WORK INSTRUCTION
Give the number of lines in the data that hold the string "ofWord". Nothing else is needed.
BEGIN SUPPLIED ENTRIES
-- ==== Sys2Proof/Decode.lean ====
section
/-!
DEFINITION. The 32-bit record: its field layout (30_encoding.md rule R64), the tags (rule R65), the
decoder, which rejects an illegal word by name (rule R69), and the encoder. A record is a whole
word: the instruction store has no bytes (20_memory.md rule R37), so the decoder takes the word.
-/

namespace Sys2Proof

/-- The fields of a record (R64). -/
structure Fields where
  tag : BitVec 6
  ra : RegIndex
  rb : RegIndex
  zero : BitVec 2
  v : BitVec 16
deriving DecidableEq, Repr

/-- tag [31:26], ra [25:22], rb [21:18], zero [17:16], v [15:0] (R64). -/
def Fields.ofWord (w : Record) : Fields where
  tag := w.extractLsb' 26 6
  ra := w.extractLsb' 22 4
  rb := w.extractLsb' 18 4
  zero := w.extractLsb' 16 2
  v := w.extractLsb' 0 16

/-- The record with the given fields (R64). -/
def Fields.toWord (f : Fields) : Record := f.tag ++ f.ra ++ f.rb ++ f.zero ++ f.v

/-- Why a word is no instruction (R69). Both raise UNKNOWN_OPCODE when the word executes. -/
inductive DecodeError where
  /-- A tag that rule R65 assigns to no form: 0x21 to 0x3E. -/
  | reservedTag (tag : BitVec 6)
  /-- A known tag with a nonzero field, or part of a field, that its form does not use. -/
  | unusedFieldNonzero (tag : BitVec 6)
deriving DecidableEq, Repr

/-- Answer `i` where every field the form does not use is 0, and reject the word otherwise (R64, R69). -/
def Fields.require (f : Fields) (unusedZero : Bool) (i : Instr) : Except DecodeError Instr :=
  if unusedZero then .ok i else .error (.unusedFieldNonzero f.tag)

/-- A form that uses no field (format N of opcode_table.json). -/
def Fields.plain (f : Fields) (i : Instr) : Except DecodeError Instr :=
  f.require (f.ra == 0 && f.rb == 0 && f.zero == 0 && f.v == 0) i

/-- A form with an address in v[8:0] (format M). -/
def Fields.withAddress (f : Fields) (mk : Address → Instr) : Except DecodeError Instr :=
  f.require (f.ra == 0 && f.rb == 0 && f.zero == 0 && f.v.extractLsb' 9 7 == 0) (mk (f.v.extractLsb' 0 9))

/-- A form with a register in ra and an address in v[8:0] (format RM). -/
def Fields.withRegAddress (f : Fields) (mk : RegIndex → Address → Instr) : Except DecodeError Instr :=
  f.require (f.rb == 0 && f.zero == 0 && f.v.extractLsb' 9 7 == 0) (mk f.ra (f.v.extractLsb' 0 9))

/-- A form with an immediate in v[7:0] (format I). -/
def Fields.withImmediate (f : Fields) (mk : Byte → Instr) : Except DecodeError Instr :=
  f.require (f.ra == 0 && f.rb == 0 && f.zero == 0 && f.v.extractLsb' 8 8 == 0) (mk (f.v.extractLsb' 0 8))

/-- A form with a register in ra and an immediate in v[7:0] (format RI). -/
def Fields.withRegImmediate (f : Fields) (mk : RegIndex → Byte → Instr) : Except DecodeError Instr :=
  f.require (f.rb == 0 && f.zero == 0 && f.v.extractLsb' 8 8 == 0) (mk f.ra (f.v.extractLsb' 0 8))

/-- A form with registers in ra and rb (format RR). -/
def Fields.withRegReg (f : Fields) (mk : RegIndex → RegIndex → Instr) : Except DecodeError Instr :=
  f.require (f.zero == 0 && f.v == 0) (mk f.ra f.rb)

/-- A form with a register in ra (format R). -/
def Fields.withRa (f : Fields) (mk : RegIndex → Instr) : Except DecodeError Instr :=
  f.require (f.rb == 0 && f.zero == 0 && f.v == 0) (mk f.ra)

/-- A form with a register in rb (format RB). -/
def Fields.withRb (f : Fields) (mk : RegIndex → Instr) : Except DecodeError Instr :=
  f.require (f.ra == 0 && f.zero == 0 && f.v == 0) (mk f.rb)

/-- A form with all of v: a jump target or a template index (formats J and P). -/
def Fields.withValue (f : Fields) (mk : Index → Instr) : Except DecodeError Instr :=
  f.require (f.ra == 0 && f.rb == 0 && f.zero == 0) (mk f.v)

/-- The FAULT record: a cause in v[3:0] (format F). -/
def Fields.withCause (f : Fields) (mk : BitVec 4 → Instr) : Except DecodeError Instr :=
  f.require (f.ra == 0 && f.rb == 0 && f.zero == 0 && f.v.extractLsb' 4 12 == 0) (mk (f.v.extractLsb' 0 4))

/-- The instruction the fields hold, by the tags of rule R65. -/
def decodeFields (f : Fields) : Except DecodeError Instr :=
  match f.tag.toNat with
  | 0x00 => f.plain .nop
  | 0x01 => f.withAddress .lda
  | 0x02 => f.withAddress .sta
  | 0x03 => f.withRegAddress .ldr
  | 0x04 => f.withRegAddress .str
  | 0x05 => f.withImmediate .ldi
  | 0x06 => f.withRegImmediate .ldri
  | 0x07 => f.withRegReg .movRR
  | 0x08 => f.withRa .movRA
  | 0x09 => f.withRb .movAR
  | 0x0A => f.withRa .addR
  | 0x0B => f.withAddress .addM
  | 0x0C => f.withAddress .sub
  | 0x0D => f.withAddress .and
  | 0x0E => f.withAddress .or
  | 0x0F => f.withAddress .xor
  | 0x10 => f.plain .not
  | 0x11 => f.plain .inc
  | 0x12 => f.plain .dec
  | 0x13 => f.plain .rol
  | 0x14 => f.plain .ror
  | 0x15 => f.withValue .jmp
  | 0x16 => f.withValue .jz
  | 0x17 => f.withValue .jnz
  | 0x18 => f.withValue .jc
  | 0x19 => f.withValue .jnc
  | 0x1A => f.plain .push
  | 0x1B => f.plain .pop
  | 0x1C => f.plain .inp
  | 0x1D => f.plain .outA
  | 0x1E => f.withRa .outR
  | 0x1F => f.plain .hlt
  | 0x20 => f.withValue .print
  | 0x3F => f.withCause .fault
  | _ => .error (.reservedTag f.tag)

/-- The instruction a 32-bit record holds, or why it holds none (R64, R65, R69). -/
def decode (w : Record) : Except DecodeError Instr := decodeFields (Fields.ofWord w)

/-- The fields of an instruction's record, by rules R64 and R65: every field the form does not use is 0. -/
def encodeFields : Instr → Fields
  | .nop => ⟨0x00, 0, 0, 0, 0⟩
  | .lda addr => ⟨0x01, 0, 0, 0, addr.setWidth 16⟩
  | .sta addr => ⟨0x02, 0, 0, 0, addr.setWidth 16⟩
  | .ldr n addr => ⟨0x03, n, 0, 0, addr.setWidth 16⟩
  | .str n addr => ⟨0x04, n, 0, 0, addr.setWidth 16⟩
  | .ldi imm => ⟨0x05, 0, 0, 0, imm.setWidth 16⟩
  | .ldri n imm => ⟨0x06, n, 0, 0, imm.setWidth 16⟩
  | .movRR src dst => ⟨0x07, src, dst, 0, 0⟩
  | .movRA src => ⟨0x08, src, 0, 0, 0⟩
  | .movAR dst => ⟨0x09, 0, dst, 0, 0⟩
  | .addR n => ⟨0x0A, n, 0, 0, 0⟩
  | .addM addr => ⟨0x0B, 0, 0, 0, addr.setWidth 16⟩
  | .sub addr => ⟨0x0C, 0, 0, 0, addr.setWidth 16⟩
  | .and addr => ⟨0x0D, 0, 0, 0, addr.setWidth 16⟩
  | .or addr => ⟨0x0E, 0, 0, 0, addr.setWidth 16⟩
  | .xor addr => ⟨0x0F, 0, 0, 0, addr.setWidth 16⟩
  | .not => ⟨0x10, 0, 0, 0, 0⟩
  | .inc => ⟨0x11, 0, 0, 0, 0⟩
  | .dec => ⟨0x12, 0, 0, 0, 0⟩
  | .rol => ⟨0x13, 0, 0, 0, 0⟩
  | .ror => ⟨0x14, 0, 0, 0, 0⟩
  | .jmp target => ⟨0x15, 0, 0, 0, target⟩
  | .jz target => ⟨0x16, 0, 0, 0, target⟩
  | .jnz target => ⟨0x17, 0, 0, 0, target⟩
  | .jc target => ⟨0x18, 0, 0, 0, target⟩
  | .jnc target => ⟨0x19, 0, 0, 0, target⟩
  | .push => ⟨0x1A, 0, 0, 0, 0⟩
  | .pop => ⟨0x1B, 0, 0, 0, 0⟩
  | .inp => ⟨0x1C, 0, 0, 0, 0⟩
  | .outA => ⟨0x1D, 0, 0, 0, 0⟩
  | .outR n => ⟨0x1E, n, 0, 0, 0⟩
  | .hlt => ⟨0x1F, 0, 0, 0, 0⟩
  | .print template => ⟨0x20, 0, 0, 0, template⟩
  | .fault cause => ⟨0x3F, 0, 0, 0, cause.setWidth 16⟩

/-- The record the loader writes for an instruction (R64, R65, R66). -/
def encode (i : Instr) : Record := (encodeFields i).toWord

/-- One row of spec/opcode_table.json: a word is the row's where `word &&& mask = pattern` (the table's match). -/
structure OpcodeRow where
  form : String
  pattern : Record
  mask : Record
deriving DecidableEq, Repr

/-- The rows of spec/opcode_table.json, as the table gives their match and mask. The decoder does not
read it: it is written from R64 and R65, and the two are compared in the laws and the statements. -/
def opcodeTable : List OpcodeRow := [
  ⟨"NOP", 0x00000000, 0xFFFFFFFF⟩, ⟨"LDA", 0x04000000, 0xFFFFFE00⟩,
  ⟨"STA", 0x08000000, 0xFFFFFE00⟩, ⟨"LDR", 0x0C000000, 0xFC3FFE00⟩,
  ⟨"STR", 0x10000000, 0xFC3FFE00⟩, ⟨"LDI", 0x14000000, 0xFFFFFF00⟩,
  ⟨"LDRI", 0x18000000, 0xFC3FFF00⟩, ⟨"MOV_RR", 0x1C000000, 0xFC03FFFF⟩,
  ⟨"MOV_RA", 0x20000000, 0xFC3FFFFF⟩, ⟨"MOV_AR", 0x24000000, 0xFFC3FFFF⟩,
  ⟨"ADD_R", 0x28000000, 0xFC3FFFFF⟩, ⟨"ADD_M", 0x2C000000, 0xFFFFFE00⟩,
  ⟨"SUB", 0x30000000, 0xFFFFFE00⟩, ⟨"AND", 0x34000000, 0xFFFFFE00⟩,
  ⟨"OR", 0x38000000, 0xFFFFFE00⟩, ⟨"XOR", 0x3C000000, 0xFFFFFE00⟩,
  ⟨"NOT", 0x40000000, 0xFFFFFFFF⟩, ⟨"INC", 0x44000000, 0xFFFFFFFF⟩,
  ⟨"DEC", 0x48000000, 0xFFFFFFFF⟩, ⟨"ROL", 0x4C000000, 0xFFFFFFFF⟩,
  ⟨"ROR", 0x50000000, 0xFFFFFFFF⟩, ⟨"JMP", 0x54000000, 0xFFFF0000⟩,
  ⟨"JZ", 0x58000000, 0xFFFF0000⟩, ⟨"JNZ", 0x5C000000, 0xFFFF0000⟩,
  ⟨"JC", 0x60000000, 0xFFFF0000⟩, ⟨"JNC", 0x64000000, 0xFFFF0000⟩,
  ⟨"PUSH", 0x68000000, 0xFFFFFFFF⟩, ⟨"POP", 0x6C000000, 0xFFFFFFFF⟩,
  ⟨"IN", 0x70000000, 0xFFFFFFFF⟩, ⟨"OUT_A", 0x74000000, 0xFFFFFFFF⟩,
  ⟨"OUT_R", 0x78000000, 0xFC3FFFFF⟩, ⟨"HLT", 0x7C000000, 0xFFFFFFFF⟩,
  ⟨"PRINT", 0x80000000, 0xFFFF0000⟩, ⟨"FAULT", 0xFC000000, 0xFFFFFFF0⟩]

/-- Does the word belong to the row? -/
def OpcodeRow.matchesWord (r : OpcodeRow) (w : Record) : Bool := w &&& r.mask == r.pattern

/-- The index in `opcodeTable` of an instruction's row. -/
def Instr.row : Instr → Nat
  | .nop => 0 | .lda _ => 1 | .sta _ => 2 | .ldr _ _ => 3 | .str _ _ => 4 | .ldi _ => 5
  | .ldri _ _ => 6 | .movRR _ _ => 7 | .movRA _ => 8 | .movAR _ => 9 | .addR _ => 10
  | .addM _ => 11 | .sub _ => 12 | .and _ => 13 | .or _ => 14 | .xor _ => 15 | .not => 16
  | .inc => 17 | .dec => 18 | .rol => 19 | .ror => 20 | .jmp _ => 21 | .jz _ => 22
  | .jnz _ => 23 | .jc _ => 24 | .jnc _ => 25 | .push => 26 | .pop => 27 | .inp => 28
  | .outA => 29 | .outR _ => 30 | .hlt => 31 | .print _ => 32 | .fault _ => 33

/-- The instruction the decoder reads from the low `nbits` bits of `w`; every bit above them is 0.
The instruction store holds whole words and no byte order of it can be observed (R37), so the word
is given to the decoder as a number (log entry 14). -/
def decodeTableWord (nbits w : Nat) : Option Instr :=
  match decode (BitVec.ofNat 32 (w % 2 ^ nbits)) with
  | .ok i => some i
  | .error _ => none

end Sys2Proof
end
END SUPPLIED ENTRIES
SOLUTION TO THE PROBLEM
2